(Stored data entries)
• • •

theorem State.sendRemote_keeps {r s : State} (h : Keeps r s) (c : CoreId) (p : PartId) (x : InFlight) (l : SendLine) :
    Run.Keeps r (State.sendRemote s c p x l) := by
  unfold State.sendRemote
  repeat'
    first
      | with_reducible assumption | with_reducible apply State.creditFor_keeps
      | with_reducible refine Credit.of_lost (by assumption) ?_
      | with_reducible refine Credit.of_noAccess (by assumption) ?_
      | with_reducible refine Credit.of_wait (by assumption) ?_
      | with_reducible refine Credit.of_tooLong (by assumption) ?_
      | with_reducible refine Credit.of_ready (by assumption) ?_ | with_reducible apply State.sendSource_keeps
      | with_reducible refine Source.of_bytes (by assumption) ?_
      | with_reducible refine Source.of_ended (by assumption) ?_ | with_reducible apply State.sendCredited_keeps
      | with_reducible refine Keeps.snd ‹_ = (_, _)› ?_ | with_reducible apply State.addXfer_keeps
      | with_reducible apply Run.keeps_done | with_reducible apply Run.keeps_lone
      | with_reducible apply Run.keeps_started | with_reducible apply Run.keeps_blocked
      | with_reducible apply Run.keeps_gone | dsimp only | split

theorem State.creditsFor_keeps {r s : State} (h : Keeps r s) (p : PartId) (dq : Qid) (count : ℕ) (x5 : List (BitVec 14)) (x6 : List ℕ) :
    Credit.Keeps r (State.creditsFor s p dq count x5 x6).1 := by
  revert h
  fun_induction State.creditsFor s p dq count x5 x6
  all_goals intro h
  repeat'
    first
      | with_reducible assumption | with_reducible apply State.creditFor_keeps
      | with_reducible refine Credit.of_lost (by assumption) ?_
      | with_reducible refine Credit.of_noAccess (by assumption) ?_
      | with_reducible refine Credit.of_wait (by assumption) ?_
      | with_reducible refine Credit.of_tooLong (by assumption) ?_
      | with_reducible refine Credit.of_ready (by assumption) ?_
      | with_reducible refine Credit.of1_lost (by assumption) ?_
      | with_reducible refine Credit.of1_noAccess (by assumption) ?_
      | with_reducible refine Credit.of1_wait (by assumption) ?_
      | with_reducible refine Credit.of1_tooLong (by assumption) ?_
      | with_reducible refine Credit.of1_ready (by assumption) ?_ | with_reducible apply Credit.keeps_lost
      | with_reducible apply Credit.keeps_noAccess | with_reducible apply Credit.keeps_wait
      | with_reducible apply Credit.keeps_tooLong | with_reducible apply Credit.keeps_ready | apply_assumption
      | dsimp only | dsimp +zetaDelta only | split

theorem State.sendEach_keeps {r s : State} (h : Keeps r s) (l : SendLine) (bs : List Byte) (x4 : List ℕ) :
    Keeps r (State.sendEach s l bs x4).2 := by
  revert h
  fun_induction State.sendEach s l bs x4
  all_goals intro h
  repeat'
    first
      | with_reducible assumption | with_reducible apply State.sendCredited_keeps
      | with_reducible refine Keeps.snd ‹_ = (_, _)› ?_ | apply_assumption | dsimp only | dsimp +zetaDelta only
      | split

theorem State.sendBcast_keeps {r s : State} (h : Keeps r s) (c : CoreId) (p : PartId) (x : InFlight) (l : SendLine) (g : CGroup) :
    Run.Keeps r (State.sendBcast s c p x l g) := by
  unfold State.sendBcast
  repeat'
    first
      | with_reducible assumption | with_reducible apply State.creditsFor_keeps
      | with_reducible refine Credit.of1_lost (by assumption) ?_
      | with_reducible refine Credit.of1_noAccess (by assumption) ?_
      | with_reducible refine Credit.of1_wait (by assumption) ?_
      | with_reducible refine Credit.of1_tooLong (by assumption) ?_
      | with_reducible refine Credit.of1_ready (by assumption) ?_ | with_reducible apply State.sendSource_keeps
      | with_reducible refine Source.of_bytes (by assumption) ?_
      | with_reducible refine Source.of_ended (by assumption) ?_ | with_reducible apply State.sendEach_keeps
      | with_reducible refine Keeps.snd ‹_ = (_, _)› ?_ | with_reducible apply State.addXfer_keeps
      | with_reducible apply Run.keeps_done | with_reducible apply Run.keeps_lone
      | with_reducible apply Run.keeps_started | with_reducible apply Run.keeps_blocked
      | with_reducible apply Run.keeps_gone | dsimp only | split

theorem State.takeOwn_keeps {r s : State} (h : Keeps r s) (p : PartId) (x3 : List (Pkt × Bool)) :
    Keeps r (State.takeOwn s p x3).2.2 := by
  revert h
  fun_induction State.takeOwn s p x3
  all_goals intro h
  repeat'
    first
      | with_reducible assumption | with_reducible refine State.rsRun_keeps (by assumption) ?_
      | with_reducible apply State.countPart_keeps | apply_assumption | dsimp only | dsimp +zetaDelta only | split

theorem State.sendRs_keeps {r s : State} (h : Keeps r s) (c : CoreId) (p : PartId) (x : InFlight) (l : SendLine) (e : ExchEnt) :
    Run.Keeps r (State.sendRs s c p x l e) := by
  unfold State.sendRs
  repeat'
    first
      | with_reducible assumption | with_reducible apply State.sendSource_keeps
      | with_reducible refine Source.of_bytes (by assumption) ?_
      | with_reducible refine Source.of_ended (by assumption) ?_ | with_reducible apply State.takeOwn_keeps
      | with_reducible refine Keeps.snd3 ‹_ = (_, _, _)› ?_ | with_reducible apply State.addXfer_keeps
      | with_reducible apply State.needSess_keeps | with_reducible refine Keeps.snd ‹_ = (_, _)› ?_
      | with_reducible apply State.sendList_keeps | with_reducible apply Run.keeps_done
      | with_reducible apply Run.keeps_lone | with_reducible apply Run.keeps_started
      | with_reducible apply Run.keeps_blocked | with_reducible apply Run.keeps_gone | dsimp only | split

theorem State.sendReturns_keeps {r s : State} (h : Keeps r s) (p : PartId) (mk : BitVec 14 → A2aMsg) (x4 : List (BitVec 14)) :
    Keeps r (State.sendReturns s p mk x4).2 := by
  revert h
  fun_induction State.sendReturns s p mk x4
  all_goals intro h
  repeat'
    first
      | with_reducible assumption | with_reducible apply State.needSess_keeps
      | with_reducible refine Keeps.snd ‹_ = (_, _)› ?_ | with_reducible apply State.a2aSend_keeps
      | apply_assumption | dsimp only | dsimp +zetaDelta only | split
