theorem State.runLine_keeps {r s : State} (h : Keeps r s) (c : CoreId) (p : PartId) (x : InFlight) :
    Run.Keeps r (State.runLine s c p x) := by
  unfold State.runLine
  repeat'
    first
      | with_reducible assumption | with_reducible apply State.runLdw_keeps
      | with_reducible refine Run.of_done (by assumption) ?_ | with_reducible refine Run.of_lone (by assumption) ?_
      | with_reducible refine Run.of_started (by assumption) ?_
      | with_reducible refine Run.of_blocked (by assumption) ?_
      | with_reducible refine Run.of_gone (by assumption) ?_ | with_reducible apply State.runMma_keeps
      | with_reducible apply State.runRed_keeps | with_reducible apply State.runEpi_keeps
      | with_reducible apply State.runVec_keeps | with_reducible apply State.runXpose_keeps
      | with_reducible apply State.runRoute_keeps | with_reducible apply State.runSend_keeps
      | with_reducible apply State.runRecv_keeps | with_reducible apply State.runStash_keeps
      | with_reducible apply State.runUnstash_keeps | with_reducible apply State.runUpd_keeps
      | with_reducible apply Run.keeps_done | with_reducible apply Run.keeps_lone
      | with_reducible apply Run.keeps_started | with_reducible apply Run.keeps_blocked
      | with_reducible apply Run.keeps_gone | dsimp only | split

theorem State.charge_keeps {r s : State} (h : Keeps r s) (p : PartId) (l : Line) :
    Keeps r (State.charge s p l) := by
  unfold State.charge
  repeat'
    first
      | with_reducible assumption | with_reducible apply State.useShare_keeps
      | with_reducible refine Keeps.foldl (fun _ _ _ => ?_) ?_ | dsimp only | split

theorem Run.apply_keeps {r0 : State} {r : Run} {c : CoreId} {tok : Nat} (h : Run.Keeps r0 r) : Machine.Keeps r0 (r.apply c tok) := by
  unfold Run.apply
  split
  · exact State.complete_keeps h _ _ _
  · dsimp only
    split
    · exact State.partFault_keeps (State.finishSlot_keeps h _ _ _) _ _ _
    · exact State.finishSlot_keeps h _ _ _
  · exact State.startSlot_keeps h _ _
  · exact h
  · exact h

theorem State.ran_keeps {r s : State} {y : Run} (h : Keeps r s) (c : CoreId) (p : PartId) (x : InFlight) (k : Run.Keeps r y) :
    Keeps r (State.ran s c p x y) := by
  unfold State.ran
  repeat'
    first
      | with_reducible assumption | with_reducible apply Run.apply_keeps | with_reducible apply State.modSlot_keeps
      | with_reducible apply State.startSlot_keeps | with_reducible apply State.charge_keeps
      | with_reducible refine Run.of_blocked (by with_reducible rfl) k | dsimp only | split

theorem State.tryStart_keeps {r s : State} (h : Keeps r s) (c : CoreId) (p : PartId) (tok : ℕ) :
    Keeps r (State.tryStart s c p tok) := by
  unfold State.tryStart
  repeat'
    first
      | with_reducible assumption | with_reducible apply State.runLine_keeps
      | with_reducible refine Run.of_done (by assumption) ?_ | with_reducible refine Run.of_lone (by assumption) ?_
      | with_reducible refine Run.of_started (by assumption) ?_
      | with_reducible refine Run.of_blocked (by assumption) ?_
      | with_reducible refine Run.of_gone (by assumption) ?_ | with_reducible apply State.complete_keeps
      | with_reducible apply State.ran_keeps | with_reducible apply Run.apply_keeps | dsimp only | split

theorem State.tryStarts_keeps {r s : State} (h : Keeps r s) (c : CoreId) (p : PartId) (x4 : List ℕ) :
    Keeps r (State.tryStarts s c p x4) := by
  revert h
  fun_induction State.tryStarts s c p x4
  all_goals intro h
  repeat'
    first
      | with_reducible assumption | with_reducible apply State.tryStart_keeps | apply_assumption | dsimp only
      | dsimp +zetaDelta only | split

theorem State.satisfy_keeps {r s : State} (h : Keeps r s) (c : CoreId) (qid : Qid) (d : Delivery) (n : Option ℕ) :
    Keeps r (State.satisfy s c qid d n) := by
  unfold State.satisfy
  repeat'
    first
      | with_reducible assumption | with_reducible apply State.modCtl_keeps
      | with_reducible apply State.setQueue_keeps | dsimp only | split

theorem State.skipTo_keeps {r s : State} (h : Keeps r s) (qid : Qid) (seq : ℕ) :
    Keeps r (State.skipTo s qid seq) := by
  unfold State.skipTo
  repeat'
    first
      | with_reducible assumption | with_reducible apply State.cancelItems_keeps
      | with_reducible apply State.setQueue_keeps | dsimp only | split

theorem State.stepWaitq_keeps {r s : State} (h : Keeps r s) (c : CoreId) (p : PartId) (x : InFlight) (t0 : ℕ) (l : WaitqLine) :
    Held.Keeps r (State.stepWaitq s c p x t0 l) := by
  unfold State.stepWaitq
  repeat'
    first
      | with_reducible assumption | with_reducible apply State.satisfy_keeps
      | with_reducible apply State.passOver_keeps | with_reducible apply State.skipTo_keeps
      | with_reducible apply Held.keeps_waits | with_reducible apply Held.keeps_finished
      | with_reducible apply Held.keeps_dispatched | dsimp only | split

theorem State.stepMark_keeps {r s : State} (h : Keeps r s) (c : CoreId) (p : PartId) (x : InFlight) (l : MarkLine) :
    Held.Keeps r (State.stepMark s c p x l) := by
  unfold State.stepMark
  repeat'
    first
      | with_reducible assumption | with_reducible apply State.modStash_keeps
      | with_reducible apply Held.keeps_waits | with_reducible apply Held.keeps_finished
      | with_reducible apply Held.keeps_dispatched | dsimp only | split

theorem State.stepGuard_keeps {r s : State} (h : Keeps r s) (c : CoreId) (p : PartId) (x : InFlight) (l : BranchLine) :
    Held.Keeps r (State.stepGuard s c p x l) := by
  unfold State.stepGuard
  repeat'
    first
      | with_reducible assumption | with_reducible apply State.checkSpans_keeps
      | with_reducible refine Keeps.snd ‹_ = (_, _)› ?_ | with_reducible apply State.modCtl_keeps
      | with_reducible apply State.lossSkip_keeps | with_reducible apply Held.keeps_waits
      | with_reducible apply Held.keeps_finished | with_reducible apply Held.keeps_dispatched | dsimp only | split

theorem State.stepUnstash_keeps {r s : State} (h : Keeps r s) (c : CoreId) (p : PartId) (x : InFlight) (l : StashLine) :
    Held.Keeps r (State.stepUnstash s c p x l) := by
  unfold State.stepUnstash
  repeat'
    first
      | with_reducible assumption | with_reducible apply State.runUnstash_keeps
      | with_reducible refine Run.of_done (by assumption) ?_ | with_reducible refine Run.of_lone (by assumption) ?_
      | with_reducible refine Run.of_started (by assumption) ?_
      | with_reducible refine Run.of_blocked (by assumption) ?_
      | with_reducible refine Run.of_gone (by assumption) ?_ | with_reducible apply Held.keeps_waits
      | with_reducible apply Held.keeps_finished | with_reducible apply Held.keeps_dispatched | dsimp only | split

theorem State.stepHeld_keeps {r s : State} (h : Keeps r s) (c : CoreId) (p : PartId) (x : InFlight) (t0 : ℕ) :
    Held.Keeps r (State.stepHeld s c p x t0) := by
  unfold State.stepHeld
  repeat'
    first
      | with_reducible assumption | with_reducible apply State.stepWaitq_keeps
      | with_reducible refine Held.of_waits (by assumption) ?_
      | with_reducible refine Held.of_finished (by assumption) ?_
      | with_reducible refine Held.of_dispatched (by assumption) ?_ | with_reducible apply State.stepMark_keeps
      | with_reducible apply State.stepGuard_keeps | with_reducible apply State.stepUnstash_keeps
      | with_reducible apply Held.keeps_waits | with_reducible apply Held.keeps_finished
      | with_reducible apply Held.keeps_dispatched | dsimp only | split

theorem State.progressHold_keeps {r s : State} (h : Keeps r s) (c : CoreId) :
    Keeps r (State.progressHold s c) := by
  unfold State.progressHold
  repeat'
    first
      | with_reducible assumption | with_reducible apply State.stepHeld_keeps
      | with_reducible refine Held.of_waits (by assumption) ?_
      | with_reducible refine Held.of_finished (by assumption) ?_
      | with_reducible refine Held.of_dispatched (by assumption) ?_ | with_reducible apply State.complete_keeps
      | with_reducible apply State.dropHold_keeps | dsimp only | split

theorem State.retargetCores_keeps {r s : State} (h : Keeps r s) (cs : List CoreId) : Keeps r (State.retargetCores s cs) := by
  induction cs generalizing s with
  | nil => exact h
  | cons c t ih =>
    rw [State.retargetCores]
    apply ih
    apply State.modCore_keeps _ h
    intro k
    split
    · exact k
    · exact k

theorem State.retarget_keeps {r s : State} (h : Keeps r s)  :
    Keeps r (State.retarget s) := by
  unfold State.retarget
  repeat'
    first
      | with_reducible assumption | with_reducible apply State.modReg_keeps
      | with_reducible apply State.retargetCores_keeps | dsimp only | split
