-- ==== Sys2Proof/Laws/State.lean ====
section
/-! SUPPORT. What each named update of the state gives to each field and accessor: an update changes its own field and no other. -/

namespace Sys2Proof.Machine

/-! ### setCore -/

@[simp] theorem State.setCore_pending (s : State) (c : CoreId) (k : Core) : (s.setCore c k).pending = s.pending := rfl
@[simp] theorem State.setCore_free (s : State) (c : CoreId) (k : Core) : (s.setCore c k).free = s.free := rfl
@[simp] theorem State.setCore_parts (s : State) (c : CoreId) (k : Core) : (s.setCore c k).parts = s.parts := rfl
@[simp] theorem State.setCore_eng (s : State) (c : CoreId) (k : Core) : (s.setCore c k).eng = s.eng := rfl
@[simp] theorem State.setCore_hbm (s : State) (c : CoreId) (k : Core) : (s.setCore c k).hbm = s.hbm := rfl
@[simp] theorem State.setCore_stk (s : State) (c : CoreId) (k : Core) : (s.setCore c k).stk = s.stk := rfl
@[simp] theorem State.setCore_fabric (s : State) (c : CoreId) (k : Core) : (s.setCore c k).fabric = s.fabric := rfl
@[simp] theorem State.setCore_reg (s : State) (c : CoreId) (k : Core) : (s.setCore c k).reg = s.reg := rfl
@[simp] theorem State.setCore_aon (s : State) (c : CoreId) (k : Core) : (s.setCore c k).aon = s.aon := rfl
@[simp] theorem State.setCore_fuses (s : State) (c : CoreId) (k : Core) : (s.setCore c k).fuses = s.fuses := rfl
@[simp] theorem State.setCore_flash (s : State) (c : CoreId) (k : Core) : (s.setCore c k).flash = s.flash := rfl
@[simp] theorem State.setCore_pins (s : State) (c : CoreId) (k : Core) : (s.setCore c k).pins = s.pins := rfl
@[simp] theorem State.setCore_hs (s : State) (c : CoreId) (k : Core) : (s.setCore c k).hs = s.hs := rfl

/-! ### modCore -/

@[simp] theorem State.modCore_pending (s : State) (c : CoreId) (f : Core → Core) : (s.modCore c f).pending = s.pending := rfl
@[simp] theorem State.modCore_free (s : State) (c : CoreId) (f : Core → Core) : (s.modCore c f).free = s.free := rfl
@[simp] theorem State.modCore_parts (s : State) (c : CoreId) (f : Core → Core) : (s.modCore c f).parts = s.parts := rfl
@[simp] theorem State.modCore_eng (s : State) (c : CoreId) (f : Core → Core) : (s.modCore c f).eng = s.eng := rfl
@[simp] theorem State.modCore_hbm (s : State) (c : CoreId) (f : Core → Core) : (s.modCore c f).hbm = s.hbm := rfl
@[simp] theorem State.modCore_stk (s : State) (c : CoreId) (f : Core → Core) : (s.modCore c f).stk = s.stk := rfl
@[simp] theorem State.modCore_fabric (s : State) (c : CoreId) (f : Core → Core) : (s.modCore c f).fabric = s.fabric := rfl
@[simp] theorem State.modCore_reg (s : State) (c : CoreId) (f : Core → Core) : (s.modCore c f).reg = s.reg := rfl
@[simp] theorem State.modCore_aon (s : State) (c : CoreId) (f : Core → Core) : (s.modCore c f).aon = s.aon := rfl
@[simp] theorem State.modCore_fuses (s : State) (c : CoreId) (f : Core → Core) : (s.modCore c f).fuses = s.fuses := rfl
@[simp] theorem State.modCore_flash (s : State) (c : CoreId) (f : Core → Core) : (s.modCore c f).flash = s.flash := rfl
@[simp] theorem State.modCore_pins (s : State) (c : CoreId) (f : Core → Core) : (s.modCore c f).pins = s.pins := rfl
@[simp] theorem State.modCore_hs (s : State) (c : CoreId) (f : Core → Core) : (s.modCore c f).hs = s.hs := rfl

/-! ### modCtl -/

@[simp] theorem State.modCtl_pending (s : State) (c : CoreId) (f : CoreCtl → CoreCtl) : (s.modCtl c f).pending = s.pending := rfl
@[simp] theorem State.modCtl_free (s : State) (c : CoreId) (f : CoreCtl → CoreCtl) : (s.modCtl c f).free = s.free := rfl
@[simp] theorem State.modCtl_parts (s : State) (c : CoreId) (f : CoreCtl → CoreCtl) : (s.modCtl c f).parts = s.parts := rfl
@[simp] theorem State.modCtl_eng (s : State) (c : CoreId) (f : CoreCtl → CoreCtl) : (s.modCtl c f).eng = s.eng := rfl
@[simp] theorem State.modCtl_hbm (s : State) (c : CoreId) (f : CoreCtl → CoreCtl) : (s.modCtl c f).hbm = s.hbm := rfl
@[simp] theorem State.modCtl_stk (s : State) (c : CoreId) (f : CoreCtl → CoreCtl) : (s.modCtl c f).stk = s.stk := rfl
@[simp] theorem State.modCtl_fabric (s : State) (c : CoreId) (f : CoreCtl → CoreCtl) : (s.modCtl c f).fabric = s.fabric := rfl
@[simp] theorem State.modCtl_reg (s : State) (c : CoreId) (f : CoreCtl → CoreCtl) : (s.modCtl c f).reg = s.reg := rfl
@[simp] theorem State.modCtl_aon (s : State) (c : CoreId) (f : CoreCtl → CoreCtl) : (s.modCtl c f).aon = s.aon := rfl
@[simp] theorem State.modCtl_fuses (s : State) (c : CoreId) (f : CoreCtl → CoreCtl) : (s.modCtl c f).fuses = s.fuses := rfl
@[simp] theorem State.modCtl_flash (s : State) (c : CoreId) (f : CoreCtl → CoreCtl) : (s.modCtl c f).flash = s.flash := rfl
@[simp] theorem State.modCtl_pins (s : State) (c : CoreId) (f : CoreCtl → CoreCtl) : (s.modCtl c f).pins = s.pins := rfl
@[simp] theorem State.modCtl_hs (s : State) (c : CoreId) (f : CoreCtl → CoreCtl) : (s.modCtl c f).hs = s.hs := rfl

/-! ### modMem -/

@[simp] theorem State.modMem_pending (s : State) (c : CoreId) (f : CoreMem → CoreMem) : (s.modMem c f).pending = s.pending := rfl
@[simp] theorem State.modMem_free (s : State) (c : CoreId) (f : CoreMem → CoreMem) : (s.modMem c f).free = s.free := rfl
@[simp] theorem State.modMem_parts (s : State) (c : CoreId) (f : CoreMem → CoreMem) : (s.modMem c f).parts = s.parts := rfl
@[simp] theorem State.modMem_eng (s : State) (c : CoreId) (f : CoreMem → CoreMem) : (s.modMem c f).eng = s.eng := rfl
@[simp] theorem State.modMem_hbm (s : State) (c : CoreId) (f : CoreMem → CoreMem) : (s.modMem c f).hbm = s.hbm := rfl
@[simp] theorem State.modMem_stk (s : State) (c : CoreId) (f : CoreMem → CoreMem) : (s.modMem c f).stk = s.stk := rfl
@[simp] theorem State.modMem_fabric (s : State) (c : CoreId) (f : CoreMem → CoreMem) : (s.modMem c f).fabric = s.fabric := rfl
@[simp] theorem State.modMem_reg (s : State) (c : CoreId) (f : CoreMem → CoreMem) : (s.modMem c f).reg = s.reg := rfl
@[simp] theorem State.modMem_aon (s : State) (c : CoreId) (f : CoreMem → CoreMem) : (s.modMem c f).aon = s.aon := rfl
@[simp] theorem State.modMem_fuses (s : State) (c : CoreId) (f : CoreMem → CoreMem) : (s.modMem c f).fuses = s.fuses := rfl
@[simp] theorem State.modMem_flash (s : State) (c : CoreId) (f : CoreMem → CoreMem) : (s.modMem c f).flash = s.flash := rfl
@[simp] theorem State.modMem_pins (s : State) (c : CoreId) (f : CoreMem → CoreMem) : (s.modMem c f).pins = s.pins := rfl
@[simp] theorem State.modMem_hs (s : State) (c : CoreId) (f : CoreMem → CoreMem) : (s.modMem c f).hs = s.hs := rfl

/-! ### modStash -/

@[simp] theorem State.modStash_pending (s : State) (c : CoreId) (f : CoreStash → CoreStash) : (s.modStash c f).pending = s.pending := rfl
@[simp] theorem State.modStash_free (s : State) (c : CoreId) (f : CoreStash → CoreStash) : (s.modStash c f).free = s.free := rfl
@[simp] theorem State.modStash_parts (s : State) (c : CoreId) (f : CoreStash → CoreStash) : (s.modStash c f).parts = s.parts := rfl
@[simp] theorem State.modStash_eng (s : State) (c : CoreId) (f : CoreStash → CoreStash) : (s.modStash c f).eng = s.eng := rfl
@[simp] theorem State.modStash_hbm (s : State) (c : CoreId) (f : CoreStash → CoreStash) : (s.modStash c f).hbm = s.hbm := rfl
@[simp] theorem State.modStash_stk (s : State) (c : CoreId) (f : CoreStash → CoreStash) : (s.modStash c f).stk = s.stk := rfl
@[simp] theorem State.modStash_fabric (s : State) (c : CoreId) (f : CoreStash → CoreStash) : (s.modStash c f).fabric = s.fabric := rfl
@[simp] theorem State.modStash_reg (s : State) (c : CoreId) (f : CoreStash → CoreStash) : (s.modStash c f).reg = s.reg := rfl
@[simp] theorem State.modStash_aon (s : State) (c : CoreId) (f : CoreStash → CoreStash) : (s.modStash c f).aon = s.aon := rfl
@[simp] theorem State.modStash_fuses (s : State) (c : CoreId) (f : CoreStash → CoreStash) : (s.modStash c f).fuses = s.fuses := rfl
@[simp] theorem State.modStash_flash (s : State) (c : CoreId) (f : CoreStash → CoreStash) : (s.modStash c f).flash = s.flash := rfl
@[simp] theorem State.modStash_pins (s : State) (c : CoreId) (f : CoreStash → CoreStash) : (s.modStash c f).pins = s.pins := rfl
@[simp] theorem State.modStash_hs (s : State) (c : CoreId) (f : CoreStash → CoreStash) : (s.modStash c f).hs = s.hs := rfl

• • •

In the data above, find the line with "Held.Keeps r (State.stepWaitq" and the line with "with_reducible apply State.skipTo_keeps". Retype both, plus every line between them, exactly.

Task response
    Held.Keeps r (State.stepWaitq s c p x t0 l) := by
  unfold State.stepWaitq
  repeat'
    first
      | with_reducible assumption | with_reducible apply State.satisfy_keeps
      | with_reducible apply State.passOver_keeps | with_reducible apply State.skipTo_keeps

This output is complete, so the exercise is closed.